▶ _WORK TO COMPLETE_: Go through the entries and write each one out again unchanged.

▶ _RECORDED INFORMATION_:
/-! ## F-OP: the keypad (V60 to V69c) and the timer -/

/-- P3's first call. -/
theorem test_keypad_init :
    sees .keypadInit cold (fun t => (t.kpChip, t.kpPhase, t.trace.map TraceEntry.call)) =
      some ({ out := 0x00, dir := 0xF0 }, .ready, [.w 0x21 [0x00, 0xF0]]) := by decide +kernel

/-- V60: column C2 is written as 0x02. -/
theorem test_keypad_drive_column :
    sees (.keypadDriveColumn .c2) { pad [] with kpChip := { out := 0x01, dir := 0xF0 } } (fun t => t.kpChip.out) =
      some 0x02 := by decide +kernel

/-- V66: latched, from 0x01 the write is 0x03. -/
theorem test_keypad_drive_column_latched :
    sees (.keypadDriveColumn .c2) { padLatched [.k5] with kpChip := { out := 0x01, dir := 0xF0 } } (fun t => t.kpChip.out) =
      some 0x03 := by decide +kernel

/-- V60: key 5 at column C2 reads row R2. -/
theorem test_keypad_read_rows :
    sees .keypadReadRows { pad [.k5] with kpChip := { out := 0x02, dir := 0xF0 } } State.ret =
      some (some (.rows [.r2])) := by decide +kernel

/-- V61. -/
theorem test_keypad_raw_scan :
    sees .keypadRawScan (pad [.k5]) (fun t => (t.ret, t.trace.map TraceEntry.call)) =
      some (some (.keys [.k5]),
        [.w 0x21 [0x09, 0x01], .wr 0x21 [0x09] [0x01], .w 0x21 [0x09, 0x02], .wr 0x21 [0x09] [0x22],
         .w 0x21 [0x09, 0x04], .wr 0x21 [0x09] [0x04]]) := by decide +kernel

/-- V66's second pass: latched, all columns high, the whole of row R2. -/
theorem test_keypad_raw_scan_latched :
    sees .keypadRawScan { padLatched [.k5] with kpChip := { out := 0x27, dir := 0xF0 } } State.ret =
      some (some (.keys [.k4, .k5, .k6])) := by decide +kernel

/-- E5: no key, `None` after 6 calls, the bus free. -/
theorem test_keypad_scan_none :
    sees .keypadScan (pad []) (fun t => (t.ret, t.trace.length, t.busOwner)) =
      some (some (.optKey none), 6, none) := by decide +kernel

/-- V69: with 5 and 9 held the key to return is 5. -/
theorem test_keypad_scan_first_key :
    sees .keypadScan (pad [.k9, .k5]) (fun t => (t.ret, t.scanning)) = some (none, some .k5) := by decide +kernel

/-- V62. -/
theorem test_keypad_scan_set :
    sees .keypadScanSet (pad [.k1, .k9]) State.ret = some (some (.optKeySet (some [.k1, .k9]))) := by decide +kernel

/-- V64: contention on R1 with the draw 1 reads both keys. -/
theorem test_keypad_contention :
    sees .keypadScanSet
        { pad [] with inputs := { upcoming := [], thereafter := { ideal [.k1, .k2] with ext := 0xFF } } } State.ret =
      some (some (.optKeySet (some [.k1, .k2]))) := by decide +kernel

/-- R19: `delay_ms(10)` takes 10000 us. -/
theorem test_delay : sees (.delay .ms 10) cold (fun t => (t.now, t.trace)) = some (10000, []) := by decide +kernel

/-! ## Steps -/

/-- A step runs the call placed. -/
theorem test_step_runs_the_call :
    (after (step (ready.withFetchWord 10 0b0011000000))).map (fun t => (t.ctl.lcd.ac, t.calls)) = some (0x40, []) := by
  decide +kernel

/-- V68: the loop of key 5 ends with key 5, at the first empty pass, 250 us later. -/
theorem test_step_ends_the_scan :
    (after (step (looping []))).map (fun t => (t.ret, t.busOwner, t.now)) = some (some (.optKey (some .k5)), none, 250) := by
  decide +kernel

/-- V68: while another key is held, it goes on. -/
theorem test_step_goes_on :
    (after (step (looping [.k8]))).map (fun t => (t.ret, t.scanning)) = some (none, some .k5) := by decide +kernel

/-- V111: after a fault under PANIC = halt nothing goes on. -/
theorem test_step_after_a_fault : after (step { ready with fatal := some .bus }) = none := by decide +kernel

/-- Words of the table run from reset as they decode. -/
theorem test_reset_runs_table_words :
    decodeTableWord 10 0b0000000001 = some .clearDisplay ∧ decodeTableWord 5 0b10100 = some (.writeNibble true 4) ∧
    (after (step (State.reset.withFetchWord 10 0b0000000001))).map (fun t => t.ctl.lcd.ac) = some 0x00 ∧
    (after (step (State.reset.withFetchWord 5 0b10100))).map (fun t => t.refusedReason) = some (some .notReady) := by
  decide +kernel

/-! ## Witnesses: states and operands that meet the hypotheses of the statements, clause by clause -/

/-- The ideal inputs meet no failure and no second bus user. -/
theorem quiet (held : List Key) (n : Nat) : (always held).Quiet n := fun _ _ => ⟨rfl, rfl⟩

/-- One draw, whatever it is but a failure or a second bus user, then ideal ones. -/
theorem alone (held : List Key) : (always held).Alone := ⟨(fun _ h => by cases h), rfl⟩

theorem ref_wf : Params.ref.distinct := by decide

theorem cold_is_cold : cold.Cold :=
  { params := by decide, phase := rfl, eightBit := rfl, enableLow := by decide, viewEn := rfl, lines := by decide
    cycle := by intro tr h; cases h
    busy := by decide, defined := rfl, running := by decide, free := by decide }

▶ _PROBLEM SOLUTION_:
/-! ## F-OP: the keypad (V60 to V69c) and the timer -/

/-- P3's first call. -/
theorem test_keypad_init :
    sees .keypadInit cold (fun t => (t.kpChip, t.kpPhase, t.trace.map TraceEntry.call)) =
      some ({ out := 0x00, dir := 0xF0 }, .ready, [.w 0x21 [0x00, 0xF0]]) := by decide +kernel

/-- V60: column C2 is written as 0x02. -/
theorem test_keypad_drive_column :
    sees (.keypadDriveColumn .c2) { pad [] with kpChip := { out := 0x01, dir := 0xF0 } } (fun t => t.kpChip.out) =
      some 0x02 := by decide +kernel

/-- V66: latched, from 0x01 the write is 0x03. -/
theorem test_keypad_drive_column_latched :
    sees (.keypadDriveColumn .c2) { padLatched [.k5] with kpChip := { out := 0x01, dir := 0xF0 } } (fun t => t.kpChip.out) =
      some 0x03 := by decide +kernel

/-- V60: key 5 at column C2 reads row R2. -/
theorem test_keypad_read_rows :
    sees .keypadReadRows { pad [.k5] with kpChip := { out := 0x02, dir := 0xF0 } } State.ret =
      some (some (.rows [.r2])) := by decide +kernel

/-- V61. -/
theorem test_keypad_raw_scan :
    sees .keypadRawScan (pad [.k5]) (fun t => (t.ret, t.trace.map TraceEntry.call)) =
      some (some (.keys [.k5]),
        [.w 0x21 [0x09, 0x01], .wr 0x21 [0x09] [0x01], .w 0x21 [0x09, 0x02], .wr 0x21 [0x09] [0x22],
         .w 0x21 [0x09, 0x04], .wr 0x21 [0x09] [0x04]]) := by decide +kernel

/-- V66's second pass: latched, all columns high, the whole of row R2. -/
theorem test_keypad_raw_scan_latched :
    sees .keypadRawScan { padLatched [.k5] with kpChip := { out := 0x27, dir := 0xF0 } } State.ret =
      some (some (.keys [.k4, .k5, .k6])) := by decide +kernel

/-- E5: no key, `None` after 6 calls, the bus free. -/
theorem test_keypad_scan_none :
    sees .keypadScan (pad []) (fun t => (t.ret, t.trace.length, t.busOwner)) =
      some (some (.optKey none), 6, none) := by decide +kernel

/-- V69: with 5 and 9 held the key to return is 5. -/
theorem test_keypad_scan_first_key :
    sees .keypadScan (pad [.k9, .k5]) (fun t => (t.ret, t.scanning)) = some (none, some .k5) := by decide +kernel

/-- V62. -/
theorem test_keypad_scan_set :
    sees .keypadScanSet (pad [.k1, .k9]) State.ret = some (some (.optKeySet (some [.k1, .k9]))) := by decide +kernel

/-- V64: contention on R1 with the draw 1 reads both keys. -/
theorem test_keypad_contention :
    sees .keypadScanSet
        { pad [] with inputs := { upcoming := [], thereafter := { ideal [.k1, .k2] with ext := 0xFF } } } State.ret =
      some (some (.optKeySet (some [.k1, .k2]))) := by decide +kernel

/-- R19: `delay_ms(10)` takes 10000 us. -/
theorem test_delay : sees (.delay .ms 10) cold (fun t => (t.now, t.trace)) = some (10000, []) := by decide +kernel

/-! ## Steps -/

/-- A step runs the call placed. -/
theorem test_step_runs_the_call :
    (after (step (ready.withFetchWord 10 0b0011000000))).map (fun t => (t.ctl.lcd.ac, t.calls)) = some (0x40, []) := by
  decide +kernel

/-- V68: the loop of key 5 ends with key 5, at the first empty pass, 250 us later. -/
theorem test_step_ends_the_scan :
    (after (step (looping []))).map (fun t => (t.ret, t.busOwner, t.now)) = some (some (.optKey (some .k5)), none, 250) := by
  decide +kernel

/-- V68: while another key is held, it goes on. -/
theorem test_step_goes_on :
    (after (step (looping [.k8]))).map (fun t => (t.ret, t.scanning)) = some (none, some .k5) := by decide +kernel

/-- V111: after a fault under PANIC = halt nothing goes on. -/
theorem test_step_after_a_fault : after (step { ready with fatal := some .bus }) = none := by decide +kernel

/-- Words of the table run from reset as they decode. -/
theorem test_reset_runs_table_words :
    decodeTableWord 10 0b0000000001 = some .clearDisplay ∧ decodeTableWord 5 0b10100 = some (.writeNibble true 4) ∧
    (after (step (State.reset.withFetchWord 10 0b0000000001))).map (fun t => t.ctl.lcd.ac) = some 0x00 ∧
    (after (step (State.reset.withFetchWord 5 0b10100))).map (fun t => t.refusedReason) = some (some .notReady) := by
  decide +kernel

/-! ## Witnesses: states and operands that meet the hypotheses of the statements, clause by clause -/

/-- The ideal inputs meet no failure and no second bus user. -/
theorem quiet (held : List Key) (n : Nat) : (always held).Quiet n := fun _ _ => ⟨rfl, rfl⟩

/-- One draw, whatever it is but a failure or a second bus user, then ideal ones. -/
theorem alone (held : List Key) : (always held).Alone := ⟨(fun _ h => by cases h), rfl⟩

theorem ref_wf : Params.ref.distinct := by decide

theorem cold_is_cold : cold.Cold :=
  { params := by decide, phase := rfl, eightBit := rfl, enableLow := by decide, viewEn := rfl, lines := by decide
    cycle := by intro tr h; cases h
    busy := by decide, defined := rfl, running := by decide, free := by decide }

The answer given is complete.